— RECORDS FOR THIS EXERCISE —
-- ==== Sys2Proof/Machine/Operands.lean ====
section
/-! DEFINITION. The operands of the two commands (R67, R68), the divisor (R78, R79) and the warm-up's operands (R80). -/

namespace Sys2Proof.Machine

/-- The operands of a transfer: the source's `transfer(address, buffer, length, trailingStop)` (R67). -/
structure TransferOperands where
  address : Byte
  buffer : Word
  length : Word
  trailingStop : Bool
  deriving DecidableEq, Repr

/-- TRANSFER's operands, read from the request registers at the issue step (R67). -/
def transferOperands (s : State) : TransferOperands :=
  ⟨s.req.sla, s.req.buf, s.req.len, s.req.tstop⟩

/-- WARMUP_SLA (R7, R80, D11): the write byte of the reserved seven-bit address 0x7F. -/
def warmupSla : Byte := 0xFE

/-- The operands of CONFIGURE's warm-up transfer: length 0, trailing stop 1, an empty window (R48, R77, R80). -/
def warmupOperands : TransferOperands := ⟨warmupSla, 0, 0, true⟩

/-- One past the last buffer byte, as an exact number (R48, R82). -/
def TransferOperands.limit (o : TransferOperands) : Nat := o.buffer.toNat + o.length.toNat

/-- `inputClockHz` (R68). -/
def inputClockHz (s : State) : Nat := s.req.pclk.toNat

/-- `targetBusHz` (R68). -/
def targetBusHz (s : State) : Nat := s.req.busf.toNat

/-- The half-period divisor `(P / B) / 2`, both divisions floored, left to right (R78). -/
def halfPeriod (p b : Nat) : Nat := p / b / 2

/-- `divisor(P, B)` with its checks: B = 0 first, then the range of DIV_W (R78, R79). -/
def divisor (p b : Nat) : Except Fault Nat :=
  if b = 0 then .error (.configInvalid 0)
  else if halfPeriod p b = 0 ∨ 2 ^ Config.divW ≤ halfPeriod p b then .error (.configInvalid (halfPeriod p b))
  else .ok (halfPeriod p b)

end Sys2Proof.Machine
end

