/-! ### recordFault -/

@[simp] theorem recordFault_req (f : Fault) (s : State) : (recordFault f s).req = s.req := rfl
@[simp] theorem recordFault_status (f : Fault) (s : State) : (recordFault f s).status = s.status := rfl
@[simp] theorem recordFault_eng (f : Fault) (s : State) : (recordFault f s).eng = s.eng := rfl
@[simp] theorem recordFault_ctl (f : Fault) (s : State) : (recordFault f s).ctl = s.ctl := rfl
@[simp] theorem recordFault_bus (f : Fault) (s : State) : (recordFault f s).bus = s.bus := rfl
@[simp] theorem recordFault_trace (f : Fault) (s : State) : (recordFault f s).trace = s.trace := rfl
@[simp] theorem recordFault_faults (f : Fault) (s : State) : (recordFault f s).faults = s.faults ++ [f] := rfl
@[simp] theorem recordFault_mem (f : Fault) (s : State) : (recordFault f s).mem = s.mem := rfl
@[simp] theorem recordFault_memMap (f : Fault) (s : State) : (recordFault f s).memMap = s.memMap := rfl
@[simp] theorem recordFault_host (f : Fault) (s : State) : (recordFault f s).host = s.host := rfl
@[simp] theorem recordFault_env (f : Fault) (s : State) : (recordFault f s).env = s.env := rfl
@[simp] theorem recordFault_schedule (f : Fault) (s : State) : (recordFault f s).schedule = s.schedule := rfl
@[simp] theorem recordFault_draws (f : Fault) (s : State) : (recordFault f s).draws = s.draws := rfl

/-! ### issueTransfer -/

@[simp] theorem issueTransfer_req (o : TransferOperands) (w : Bool) (s : State) : (issueTransfer o w s).req = s.req := rfl
@[simp] theorem issueTransfer_status (o : TransferOperands) (w : Bool) (s : State) : (issueTransfer o w s).status = { s.status with busy := true } := rfl
@[simp] theorem issueTransfer_eng (o : TransferOperands) (w : Bool) (s : State) : (issueTransfer o w s).eng = ⟨o.address, o.buffer, o.buffer, BitVec.ofNat 32 o.limit, o.length, o.trailingStop, false, w, .start⟩ := rfl
@[simp] theorem issueTransfer_ctl (o : TransferOperands) (w : Bool) (s : State) : (issueTransfer o w s).ctl = s.ctl := rfl
@[simp] theorem issueTransfer_bus (o : TransferOperands) (w : Bool) (s : State) : (issueTransfer o w s).bus = s.bus := rfl
@[simp] theorem issueTransfer_trace (o : TransferOperands) (w : Bool) (s : State) : (issueTransfer o w s).trace = s.trace := rfl
@[simp] theorem issueTransfer_faults (o : TransferOperands) (w : Bool) (s : State) : (issueTransfer o w s).faults = s.faults := rfl
@[simp] theorem issueTransfer_mem (o : TransferOperands) (w : Bool) (s : State) : (issueTransfer o w s).mem = s.mem := rfl
@[simp] theorem issueTransfer_memMap (o : TransferOperands) (w : Bool) (s : State) : (issueTransfer o w s).memMap = s.memMap := rfl
@[simp] theorem issueTransfer_host (o : TransferOperands) (w : Bool) (s : State) : (issueTransfer o w s).host = s.host := rfl
@[simp] theorem issueTransfer_env (o : TransferOperands) (w : Bool) (s : State) : (issueTransfer o w s).env = s.env := rfl
@[simp] theorem issueTransfer_schedule (o : TransferOperands) (w : Bool) (s : State) : (issueTransfer o w s).schedule = s.schedule := rfl
@[simp] theorem issueTransfer_draws (o : TransferOperands) (w : Bool) (s : State) : (issueTransfer o w s).draws = s.draws := rfl

/-! ### configureController -/

@[simp] theorem configureController_req (d : Nat) (s : State) : (configureController d s).req = s.req := rfl
@[simp] theorem configureController_status (d : Nat) (s : State) : (configureController d s).status = s.status := rfl
@[simp] theorem configureController_eng (d : Nat) (s : State) : (configureController d s).eng = s.eng := rfl
@[simp] theorem configureController_ctl (d : Nat) (s : State) : (configureController d s).ctl = ⟨⟨false, false, false, false, true⟩, noPhase, s.ctl.dat, BitVec.ofNat 16 d, BitVec.ofNat 16 d, actNone⟩ := rfl
@[simp] theorem configureController_bus (d : Nat) (s : State) : (configureController d s).bus = { s.bus with mode := .none, firstTx := false, sdrv := false } := rfl
@[simp] theorem configureController_trace (d : Nat) (s : State) : (configureController d s).trace = s.trace := rfl
@[simp] theorem configureController_faults (d : Nat) (s : State) : (configureController d s).faults = s.faults := rfl
@[simp] theorem configureController_mem (d : Nat) (s : State) : (configureController d s).mem = s.mem := rfl
@[simp] theorem configureController_memMap (d : Nat) (s : State) : (configureController d s).memMap = s.memMap := rfl
@[simp] theorem configureController_host (d : Nat) (s : State) : (configureController d s).host = s.host := rfl
@[simp] theorem configureController_env (d : Nat) (s : State) : (configureController d s).env = s.env := rfl
@[simp] theorem configureController_schedule (d : Nat) (s : State) : (configureController d s).schedule = s.schedule := rfl
@[simp] theorem configureController_draws (d : Nat) (s : State) : (configureController d s).draws = s.draws := rfl

end Sys2Proof.Machine
end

— TASK TO COMPLETE —
Every line containing the word "buffer" should be copied from the material.

— TASK OUTPUT —
/-- The operands of a transfer: the source's `transfer(address, buffer, length, trailingStop)` (R67). -/
  buffer : Word
/-- One past the last buffer byte, as an exact number (R48, R82). -/
def TransferOperands.limit (o : TransferOperands) : Nat := o.buffer.toNat + o.length.toNat
@[simp] theorem issueTransfer_eng (o : TransferOperands) (w : Bool) (s : State) : (issueTransfer o w s).eng = ⟨o.address, o.buffer, o.buffer, BitVec.ofNat 32 o.limit, o.length, o.trailingStop, false, w, .start⟩ := rfl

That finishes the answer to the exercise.